How to get the name of the organization from the html page without entering it manually?

Igor2013-11-14 10:26:05

HTML

Igor, 2013-11-14 10:26:05

Most sites often have their name in the header or footer.

What algorithm can be used to find duplicate values and try to extract title data from them?

For example, there is an address

http://habrahabr.ru/

You need to find the name of the organization. The manual algorithm is as follows. We look at the header, look at the footer, if we don’t find it, go to the contact page or about the site

The result will be the name: Habrahabr Company "TM"

How to get such data without going to the site manually?
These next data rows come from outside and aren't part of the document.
theorem decode_evt (c : Config) (v : Byte) :
    decode c ⟨.evt, v⟩ = if v = 1#8 then .ok .tick else if v = 0#8 then .error .noTick else .error .bitsAboveWidth := rfl

/-- A byte below 8 is a phase code. -/
theorem exists_phaseCode {v : Byte} (hv : v.toNat < 8) : ∃ p : PhaseCode, v = p.setWidth 8 := by
  refine ⟨v.setWidth 3, BitVec.eq_of_toNat_eq ?_⟩
  simp only [BitVec.toNat_setWidth]
  omega

theorem decode_ph_of_wide (c : Config) {v : Byte} (hv : 8 ≤ v.toNat) : decode c ⟨.ph, v⟩ = .error .bitsAboveWidth :=
  if_neg (Nat.not_lt.2 hv)

/-- The codes that select an operation, space by space, and what they select. -/
theorem decode_eq_ok {c : Config} {code : Code} {i : Instr} (h : decode c code = .ok i) :
    (code = ⟨.evt, 1#8⟩ ∧ i = .tick) ∨
    (∃ p : PhaseCode, code = ⟨.ph, p.setWidth 8⟩ ∧ i = decodePh p) ∨
    (∃ v, code = ⟨.key, v⟩ ∧ i = decodeKey c v) ∨
    (∃ v, code = ⟨.char, v⟩ ∧ i = decodeChar v) := by
  obtain ⟨space, v⟩ := code
  cases space with
  | evt =>
    rw [decode_evt] at h
    split_ifs at h with h1
    exact .inl ⟨h1 ▸ rfl, (Except.ok.inj h).symm⟩
  | ph =>
    rcases Nat.lt_or_ge v.toNat 8 with hv | hv
    · obtain ⟨p, rfl⟩ := exists_phaseCode hv
      rw [decode_ph_setWidth] at h
      exact .inr (.inl ⟨p, rfl, (Except.ok.inj h).symm⟩)
    · rw [decode_ph_of_wide c hv] at h
      cases h
  | key => exact .inr (.inr (.inl ⟨v, rfl, (Except.ok.inj h).symm⟩))
  | char => exact .inr (.inr (.inr ⟨v, rfl, (Except.ok.inj h).symm⟩))

/-- The codes that select nothing: an `EVT` value other than 1 and a `PH` value of more than three bits. -/
theorem decode_eq_error_iff (c : Config) (code : Code) :
    (∃ e, decode c code = .error e) ↔
      (code.space = .evt ∧ code.value ≠ 1#8) ∨ (code.space = .ph ∧ 8 ≤ code.value.toNat) := by
  obtain ⟨space, v⟩ := code
  cases space with
  | evt =>
    rw [decode_evt]
    split_ifs with h1 h0 <;> simp [h1]
  | ph =>
    rcases Nat.lt_or_ge v.toNat 8 with hv | hv
    · obtain ⟨p, rfl⟩ := exists_phaseCode hv
      simpa [decode_ph_setWidth] using hv
    · simp [decode_ph_of_wide c hv, hv]
  | key => simp [decode_key]
  | char => simp [decode_char]

/-- Settles O4: the four decoders give well-formed operations, and each is undone by `encode`. -/
theorem encodeOfDecodeIsIdentity : Obligations.EncodeOfDecodeIsIdentity := by
  refine fun c code => ⟨fun i h => ?_, decode_eq_error_iff c code⟩
  obtain ⟨rfl, rfl⟩ | ⟨p, rfl, rfl⟩ | ⟨v, rfl, rfl⟩ | ⟨v, rfl, rfl⟩ := decode_eq_ok h
  · exact ⟨rfl, rfl⟩
  · exact ⟨wellFormed_of_mem_phaseOperations c (decodePh_mem_phaseOperations p), encode_decodePh c p⟩
  · exact ⟨wellFormed_decodeKey c v, encode_decodeKey c v⟩
  · exact ⟨wellFormed_decodeChar c v, encode_decodeChar c v⟩

/-! ### What a step performs of space `KEY`, and what is refused (R99, R200, R246) -/

/-- Settles O11: phase code 6 names `DISPATCH`, which performs what space `KEY` selects for `ev`. -/
theorem dispatchStepRunsKeyOperation : Obligations.DispatchStepRunsKeyOperation := by
  intro s c rest i hs hr ht hf hph hi
  obtain rfl : decodeKey s.cfg s.ev = i := Except.ok.inj hi
  calc step s
      = exec (decodePh s.ph) { s with pins := c.pins, stim := rest } := step_of_fStep hs hr ht hf
    _ = execDispatch { s with pins := c.pins, stim := rest } := by rw [hph]; rfl
    _ = exec (decodeKey s.cfg s.ev) { s with pins := c.pins, stim := rest } := execDispatch_eq _

section Refusals

variable {s : State} (hc : s.cfg.Legal)
include hc

theorem execDspDigit_refused {d : Fin 10} (h : s.ph ≠ 6#3 ∨ s.ev ≠ chr d) :
    execDspDigit d s = .refused .notEnabled :=
  gate_shut _ hc (by simpa [imp_iff_not_or] using h)

theorem execDspInc_refused (h : s.ph ≠ 6#3 ∨ s.ev ≠ s.cfg.keyInc) : execDspInc s = .refused .notEnabled :=
  gate_shut _ hc (by simpa [imp_iff_not_or] using h)

theorem execDspDec_refused (h : s.ph ≠ 6#3 ∨ s.ev ≠ s.cfg.keyDec) : execDspDec s = .refused .notEnabled :=
  gate_shut _ hc (by simpa [imp_iff_not_or] using h)

theorem execDspNop_refused {k : Byte} (h : s.ph ≠ 6#3 ∨ s.ev ≠ k ∨ (Instr.dspNop k).wellFormed s.cfg = false) :
    execDspNop k s = .refused .notEnabled := by
  refine gate_shut _ hc (Bool.eq_false_iff.2 fun he => ?_)
  simp only [Bool.and_eq_true, Bool.not_eq_true', decide_eq_true_eq] at he
  obtain ⟨⟨⟨⟨hph, hev⟩, hdigit⟩, hinc⟩, hdec⟩ := he
  rcases h with h | h | h
  · exact h hph
  · exact h hev
  · exact Bool.eq_false_iff.1 h (wellFormed_dspNop.2 ⟨hdigit, hinc, hdec⟩)

theorem execEncodeBlank_refused {ch : Byte} (h : isDigit ch = true) : execEncodeBlank ch s = .refused .notEnabled :=
  gate_shut _ hc (by simp [h])

/-- Away from `ph = 6` each of the four cases of `DISPATCH` is refused. -/
theorem execDispatch_refused (h : s.ph ≠ 6#3) : execDispatch s = .refused .notEnabled := by
  unfold execDispatch
  split
  · exact execDspDigit_refused hc (.inl h)
  · split_ifs
    · exact execDspInc_refused hc (.inl h)
    · exact execDspDec_refused hc (.inl h)
    · exact execDspNop_refused hc (.inl h)

/-- An operation of the sequencer is refused at every phase but its own. -/
theorem exec_decodePh_refused {p : PhaseCode} (h : s.ph ≠ p) : exec (decodePh p) s = .refused .notEnabled := by
  have hshut : decide (s.ph = p) = false := decide_eq_false h
  obtain rfl | rfl | rfl | rfl | rfl | rfl | rfl | rfl := phaseCode_cases p
  · exact gate_shut _ hc hshut
  · exact gate_shut _ hc hshut
  · exact gate_shut _ hc hshut
  · exact gate_shut _ hc hshut
  · exact gate_shut _ hc hshut
  · exact gate_shut _ hc hshut
  · exact execDispatch_refused hc h
  · exact gate_shut _ hc hshut

end Refusals

/-- Settles O50: the gate of each operation is shut by its own condition. -/
theorem operationNotSelectedIsRefused : Obligations.OperationNotSelectedIsRefused := by
  refine fun s hc => ⟨fun i hi hne => ?_, fun _ => execDspDigit_refused hc, execDspInc_refused hc,
    execDspDec_refused hc, fun _ => execDspNop_refused hc, fun _ => execEncodeBlank_refused hc⟩
  obtain ⟨p, rfl⟩ := exists_decodePh_eq i hi
  have hp : s.ph ≠ p := fun h => hne (h ▸ rfl)
  exact exec_decodePh_refused hc hp

end Sys2Proof.Machine

/-! ## The encoder: what 40_segment_encoder.md says of it -/

namespace Sys2Proof.Machine

/-- The two ranges of R131 are what R130's range leaves. -/
theorem isDigit_eq_false_iff {v : Byte} : isDigit v = false ↔ v < 0x30#8 ∨ 0x39#8 < v := by
  simp [isDigit, imp_iff_not_or]

/-- A digit character of value `d` is the character of `d`. -/
theorem eq_chr_of_val_eq {v : Byte} {d : Fin 10} (hv : isDigit v = true) (hd : val v = d) : v = chr d := by
  rw [← hd, chr_val_of_isDigit hv]

/-- Settles O15: the code is the character of its digit, and the gate is open under legal parameters. -/
theorem encodeDigitGivesTableEntry : Obligations.EncodeDigitGivesTableEntry := by
  intro s ch d hc hv hd
  obtain rfl : ch = chr d := eq_chr_of_val_eq hv hd
  exact ⟨decodeChar_chr d, execEncodeDigit_eq_next.2 ⟨hc, rfl⟩⟩

/-- Settles O16: a code of either range is no digit character, which selects and enables the blank. -/
theorem encodeBlankGivesNoSegment : Obligations.EncodeBlankGivesNoSegment := by
  intro s ch hc hrange
  have hv : isDigit ch = false := isDigit_eq_false_iff.2 hrange
  exact ⟨decodeChar_of_not_digit hv, execEncodeBlank_eq_next.2 ⟨hc, hv, rfl⟩⟩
I would like to understand the algorithm

Answer the question

In order to leave comments, you need to log in

7 answer(s)

Andrey Belov, 2013-11-14
@leotop

I'd probably try highlighting the pagination first. That is, take several pages of the site and determine the repeating text on them. And then empirically select the rules for parsing the resulting. For example, often the name of the company comes after or before ©, often it is mentioned in the title, often it is preceded by the words "company", "LLC", etc.

Kirill Firsov, 2013-11-14
@Isis

For example, using regular expressions.

vacuumn, 2013-11-14
@vacuumn

You need to parse HTML, but don't do it through regular expressions. Every time you parse HTML with regular expressions, one developer dies in the world.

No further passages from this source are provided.